The invention relates to a method and device for controlling a combined rotary/push movement of a load-receiving means of an industrial truck, in particular a three-way stacker, both the rotary movement and the push movement being brought about by means of respective hydraulic elements (32, 34), which are supplied with hydraulic fluid by a single hydraulic pump (22) which is driven by an associated pump motor (24), and a performance characteristic of the hydraulic pump (22) being controlled according to a predetermined progression over time during the rotary/push movement; the industrial truck comprising a valve assembly (30) which is designed to be operated such that, below a threshold value for the hydraulic pressure provided by the hydraulic pump (22), only the rotary movement of the load-receiving means is brought about, while, above the threshold value, both the rotary movement and the push movement are brought about.
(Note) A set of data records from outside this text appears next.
/-- A slot that brings no notice leaves the heard set as it is. Silent: a serving peer becomes Held, or Absent at the miss
limit, a peer of another status Absent at once, an Absent one stays (R49). Bad: the Peer Table stays, a bad frame is
counted, its Bus capture event recorded, and an Active station gets a veto reason; the kind is LENGTH when the samples are
no frame, and CHECK when the notice they carry is not valid. A notice is not valid when its check is wrong, its sender is
not the slot's number, its status is none of the five, or a percent is above 100 (R27, R46, R50, R53, R169, R173). -/
def Obligations.SlotsWithoutANotice : Prop :=
  (∀ (slot : StationNo) (lineFirst : Bool) (s : State), s.canClose slot → s.sbi.txBuffer = none →
    let e := s.census.entry slot
    let serving := e.status = some .active ∨ e.status = some .leaving
    let e' : PeerEntry :=
      if e.state = .absent then e
      else if e.state = .heard ∧ ¬ serving then { e with state := .absent }
      else if e.missCount + 1 = s.plan.missLimit then { e with state := .absent, missCount := 0 }
      else { e with state := .held, missCount := e.missCount + 1 }
    let bad (event : BusEvent) : State := { s.slotClosed slot with
      census := if s.ctl.station = .active then
        { s.census with reasons := { s.census.reasons with badSlot := true } } else s.census
      mgmt := { s.mgmt with
        bus := s.mgmt.bus.record event
        counters := { s.mgmt.counters with badFrames := min (s.mgmt.counters.badFrames + 1) 4294967295 } } }
    exec (.censusSlotClose slot (BitVec.allOnes 400) lineFirst) s = .next { s.slotClosed slot with
      census := s.census.setEntry slot e' }
    ∧ ∀ samples : BitVec 400, samples ≠ 0 → samples ≠ BitVec.allOnes 400 →
      let framed := (∀ i, i < 20 ∨ (365 ≤ i ∧ i < 400) → samples.getMsbD i = true) ∧ samples.getMsbD 20 = false
      (¬ framed →
        exec (.censusSlotClose slot samples lineFirst) s = .next (bad (.length (.slot slot) s.sbi.seq)))
      ∧ (framed → validNotice slot (noticeBytes (samples.extractLsb' 35 344)) = none →
        exec (.censusSlotClose slot samples lineFirst) s = .next (bad (.check (.slot slot) s.sbi.seq))))
  ∧ ∀ (slot : StationNo) (b : List Byte), validNotice slot b = none ↔
      frameCheck (bitsOfBytes (b.take 41)) ≠ word16At b 41 ∨ nat8At b 0 / 16 ≠ slot.toNat
        ∨ ¬ (1 ≤ nat8At b 0 % 16 ∧ nat8At b 0 % 16 ≤ 5) ∨ ∃ t : Fin 4, 100 < nat8At b (11 + t.val)

/-- A slot sampled dominant throughout begins the SDAT-low fault and is a bad slot; of its two Bus capture events either may
come first (R27, R40, R41, R50). In the own slot, in which the station transmitted and abandoned its notice, the fault
begins likewise, the clash streak stays and there is no bad slot (R26, R27, R35, R40). That a fault which holds already
records no further event is the model's choice (notes/assumptions/12.md). A recessive sample of SDAT in a slot or the
directive window ends the fault (R40). -/
def Obligations.SdatLowBeginsAndEnds : Prop :=
  (∀ (slot : StationNo) (lineFirst : Bool) (s : State), s.canClose slot →
    let u := s.slotClosed slot
    let low : BusEvent := .sdatLow slot s.sbi.seq
    let length : BusEvent := .length (.slot slot) s.sbi.seq
    let faulty : Sbi := { u.sbi with faults := { s.sbi.faults with sdatLow := true } }
    let flags := if s.sbi.faults.any then s.mgmt.flags else s.mgmt.flags ||| eventBit .line
    (s.sbi.txBuffer = none →
      exec (.censusSlotClose slot 0 lineFirst) s = .next { u with
        sbi := faulty
        census := if s.ctl.station = .active then
          { s.census with reasons := { s.census.reasons with badSlot := true } } else s.census
        mgmt := { s.mgmt with
          flags := flags
          bus := if s.sbi.faults.sdatLow then s.mgmt.bus.record length
            else if lineFirst then (s.mgmt.bus.record low).record length else (s.mgmt.bus.record length).record low
          counters := { s.mgmt.counters with badFrames := min (s.mgmt.counters.badFrames + 1) 4294967295 } } })
    ∧ ∀ n, slot = s.own → s.sbi.txBuffer = some (.notice n) → s.sbi.readback ≠ .driving → s.sbi.readback ≠ .complete →
      exec (.censusSlotClose slot 0 lineFirst) s = .next { u with
        sbi := faulty
        mgmt := { s.mgmt with
          flags := flags, bus := if s.sbi.faults.sdatLow then s.mgmt.bus else s.mgmt.bus.record low } })
  ∧ ∀ (time : Nat) (s : State), observes s.ctl.station = true →
    let u := s.advanceTo time
    (u.sbi.phase = .directiveWindow ∨ ∃ k, u.sbi.phase = .slot k) →
    exec (.sdatLowClear time) s = .next { u with
      sbi := { u.sbi with faults := { s.sbi.faults with sdatLow := false } } }

/-! ### The directive window and the veto window -/

/-- An Active station contends with the directive at the head of its queue; any other station, and an empty queue, sends
nothing. While its frame is on the line, SDAT is driven at bit time 20 dominant and from bit time 21 by the 54 frame bits,
priority and sender first, a 0 as dominant, and is recessive in the lead and the tail. Dominant read on a key bit driven
recessive withdraws it, and SDAT is released for the rest of the window (R29, R30, R172, R173); that it does so when it is reported as a
readback mismatch is the model's choice (notes/assumptions/20.md). -/
def Obligations.ContendersSendTheHeadAndWithdraw : Prop :=
  (∀ s : State, observes s.ctl.station = true → s.sbi.phase.rank ≤ 17 → s.sbi.windowClosed = false →
    (∀ d, s.sbi.txBuffer ≠ some (.directive d)) →
    let u := s.advanceTo 6600
    (∀ d rest, s.ctl.station = .active → s.ctl.queue = d :: rest →
      exec .directiveWindowOpen s = .next { u with
        sbi := { u.sbi with phase := .directiveWindow, txBuffer := some (.directive d.frame), readback := .driving } })
    ∧ (s.ctl.station ≠ .active ∨ s.ctl.queue = [] →
      exec .directiveWindowOpen s = .next { u with
        sbi := { u.sbi with phase := .directiveWindow, txBuffer := none, readback := .idle } }))
  ∧ (∀ (d : DirectiveFrame) (b : Sbi), b.txBuffer = some (.directive d) → b.readback = .driving →
      let fields : BitVec 38 := d.priority ++ d.sender ++ d.seq ++ d.kind.code ++ d.operand
      let wire : BitVec 54 := fields ++ frameCheck (bitsOf fields)
      ∀ bitTime < 400, b.sdatDrive bitTime =
        if bitTime = 20 then .dominant
        else if 21 ≤ bitTime ∧ bitTime ≤ 74 ∧ wire.getMsbD (bitTime - 21) = false then .dominant
        else .recessive)
  ∧ ∀ (bitTime : Nat) (d : DirectiveFrame) (s : State), s.sbi.phase = .directiveWindow →
    s.sbi.txBuffer = some (.directive d) → s.sbi.readback = .driving → 21 ≤ bitTime → bitTime ≤ 26 →
    d.wire.getMsbD (bitTime - 21) = true →
    let t : State := { s with sbi := { s.sbi with readback := .withdrawn } }
    exec (.arbitrationWithdraw bitTime) s = .next t ∧ exec (.readbackMismatch bitTime) s = .next t
    ∧ ∀ later, t.sbi.sdatDrive later = .recessive

/-- A directive sent whole is the epoch's received directive of its own sender: the head waits for the epoch's fate, its
send count a step higher, whether the veto window has opened at that instant or not. A head that a state change has dropped
since waits for nothing (R30, R52, R53, R110, R116). -/
def Obligations.ASentDirectiveAwaitsItsEpoch : Prop :=
  ∀ (f : DirectiveFrame) (samples : BitVec 400) (s : State), observes s.ctl.station = true →
    s.sbi.phase.rank ≤ 18 → s.sbi.windowClosed = false → s.sbi.txBuffer = some (.directive f) →
    s.sbi.readback = .driving ∨ s.sbi.readback = .complete →
    let u := s.advanceTo 7000
    let closed (c : Control) : State := { u with
      sbi := { u.sbi with
        faults := { s.sbi.faults with sdatLow := s.sbi.faults.sdatLow && samples == 0 }
        txBuffer := none, readback := .idle, phase := .vetoWindow, windowClosed := true }
      ctl := c, census := { s.census with received := some f } }
    (∀ d rest, s.ctl.queue = d :: rest → exec (.directiveWindowClose samples) s = .next (closed
      { s.ctl with awaiting := true, queue := { d with sendCount := min (d.sendCount + 1) 255 } :: rest }))
    ∧ (s.ctl.queue = [] → exec (.directiveWindowClose samples) s = .next (closed s.ctl))

/-- What a station sends in the window, a receiver receives, a contender that has withdrawn among them: the samples that
carry a Directive Frame with its check leave that frame as the epoch's received directive, and a silent window leaves none.
A bad frame is counted and recorded, and an Active station gets a veto reason: of kind LENGTH when the samples are no frame,
of kind CHECK when the check is wrong or the kind is none of the three. A contender that abandoned its own frame takes the
window as no frame. None of these touches the Directive Queue (R30, R31, R52, R53, R116, R169, R172, R173). -/
def Obligations.ADirectiveIsReceivedAsItWasSent : Prop :=
  (∀ (samples : BitVec 400) (s : State), observes s.ctl.station = true → s.sbi.phase.rank ≤ 18 →
    s.sbi.windowClosed = false →
    let u := s.advanceTo 7000
    let closed : State := { u with
      sbi := { u.sbi with
        faults := { s.sbi.faults with sdatLow := s.sbi.faults.sdatLow && samples == 0 }
        txBuffer := none, readback := .idle, phase := .vetoWindow, windowClosed := true } }
    let bad (event : BusEvent) : State := { closed with
      census := if s.ctl.station = .active then
        { s.census with reasons := { s.census.reasons with badDirective := true } } else s.census
      mgmt := { s.mgmt with
        bus := s.mgmt.bus.record event
        counters := { s.mgmt.counters with badFrames := min (s.mgmt.counters.badFrames + 1) 4294967295 } } }
    let run := exec (.directiveWindowClose samples) s
    let receives := (∀ f, s.sbi.txBuffer ≠ some (.directive f)) ∨ s.sbi.readback = .withdrawn
    let framed := (∀ i, i < 20 ∨ (75 ≤ i ∧ i < 400) → samples.getMsbD i = true) ∧ samples.getMsbD 20 = false
    (∀ d : DirectiveFrame, receives → samples = samplesOf (bitsOf d.wire) →
      run = .next { closed with census := { s.census with received := some d } })
    ∧ (receives → samples = BitVec.allOnes 400 → run = .next closed)
    ∧ (receives → samples ≠ BitVec.allOnes 400 → ¬ framed → run = .next (bad (.length .directiveWindow s.sbi.seq)))
    ∧ (receives → framed → validDirective (samples.extractLsb' 325 54) = none →
      run = .next (bad (.check .directiveWindow s.sbi.seq)))
    ∧ ∀ f, s.sbi.txBuffer = some (.directive f) → s.sbi.readback = .mismatched ∨ s.sbi.readback = .released →
      run = .next (bad (.length .directiveWindow s.sbi.seq)))
  ∧ ∀ x : BitVec 54, validDirective x = none ↔ frameCheck (bitsOf (x.extractLsb' 16 38)) ≠ x.extractLsb' 0 16
      ∨ ¬ (1 ≤ (x.extractLsb' 32 8).toNat ∧ (x.extractLsb' 32 8).toNat ≤ 3)

/-- VETO is driven in the veto window by an Active station that holds a veto reason, and the sample decides the epoch: a
dominant one vetoes it and sets VETOED (R32, R33, R53). -/
def Obligations.VetoIsDrivenAndSampled : Prop :=
  (∀ s : State, observes s.ctl.station = true → s.sbi.phase.rank ≤ 18 → s.sbi.vetoAsked = false →
    let u := s.advanceTo 7000
    let r := s.census.reasons
    exec .vetoWindowOpen s = .next { u with
      sbi := { u.sbi with
        phase := .vetoWindow, vetoAsked := true
        vetoDrive := decide (s.ctl.station = .active) && (r.badSlot || r.badDirective || r.ownAbandoned) } })
  ∧ ∀ s : State, observes s.ctl.station = true → s.sbi.phase = .vetoWindow →
    let u := s.advanceTo 7050
    exec (.vetoSample .dominant) s = .next { u with
      sbi := { u.sbi with vetoed := true }, mgmt := { s.mgmt with flags := s.mgmt.flags ||| eventBit .vetoed } }
    ∧ exec (.vetoSample .recessive) s = .next u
Here, sensor means (36a, 36b) are provided which detect a temperature of the pump motor (24) and/or of the hydraulic pump (22), and the predetermined progression over time of the performance characteristic of the hydraulic pump (22) during the rotary/push movement is adapted according to a predetermined relationship depending on the temperature of the pump motor (24) and/or of the pump (22) detected by the sensor means (36a, 36b).

Claims

1. A method for controlling a combined rotary/push movement of a load-receiving means (10) of an industrial truck, the method comprising: providing a rotary movement of the load-receiving means (10) about a rotary shaft (D) by an angle of 180 and a push movement of the rotary shaft (D) along a pushing path (S) over a predetermined distance; wherein both the rotary movement and the push movement are brought about by respective hydraulic elements (32, 34), which are supplied with hydraulic fluid by a single hydraulic pump (22) which is driven by an associated pump motor (24), controlling a performance characteristic of the hydraulic pump (22) according to a predetermined progression over time during the rotary/push movement; wherein the industrial truck comprises a valve assembly (30) configured to provide: only the rotary movement of the load-receiving means (10) when a hydraulic pressure provided by the hydraulic pump (22) is below a threshold value, and both the rotary movement and the push movement when the hydraulic pressure provided by the hydraulic pump (22) is above the threshold value, providing sensor means (36a, 36b) to detect a temperature of the pump motor (24) and/or of the hydraulic pump (22), and adapting the predetermined progression over time of the performance characteristic of the hydraulic pump (22) during the rotary/push movement according to a predetermined relationship depending on the temperature of the pump motor (24) and/or the pump (22) detected by the sensor means (36a, 36b); wherein the performance characteristic is controlled such that the rotary/push movement includes the following steps: a) solely rotating the load-receiving means (10) until a load (20) which is carried by the load-receiving means reaches a first maximum extent in projection onto the pushing path (S); b) simultaneously rotating the load-receiving means (10) and moving the rotary shaft (D) until the load (20) reaches a second maximum extent in projection onto the pushing path (S); c) solely rotating the load-receiving means until the total rotary angle covered is 180.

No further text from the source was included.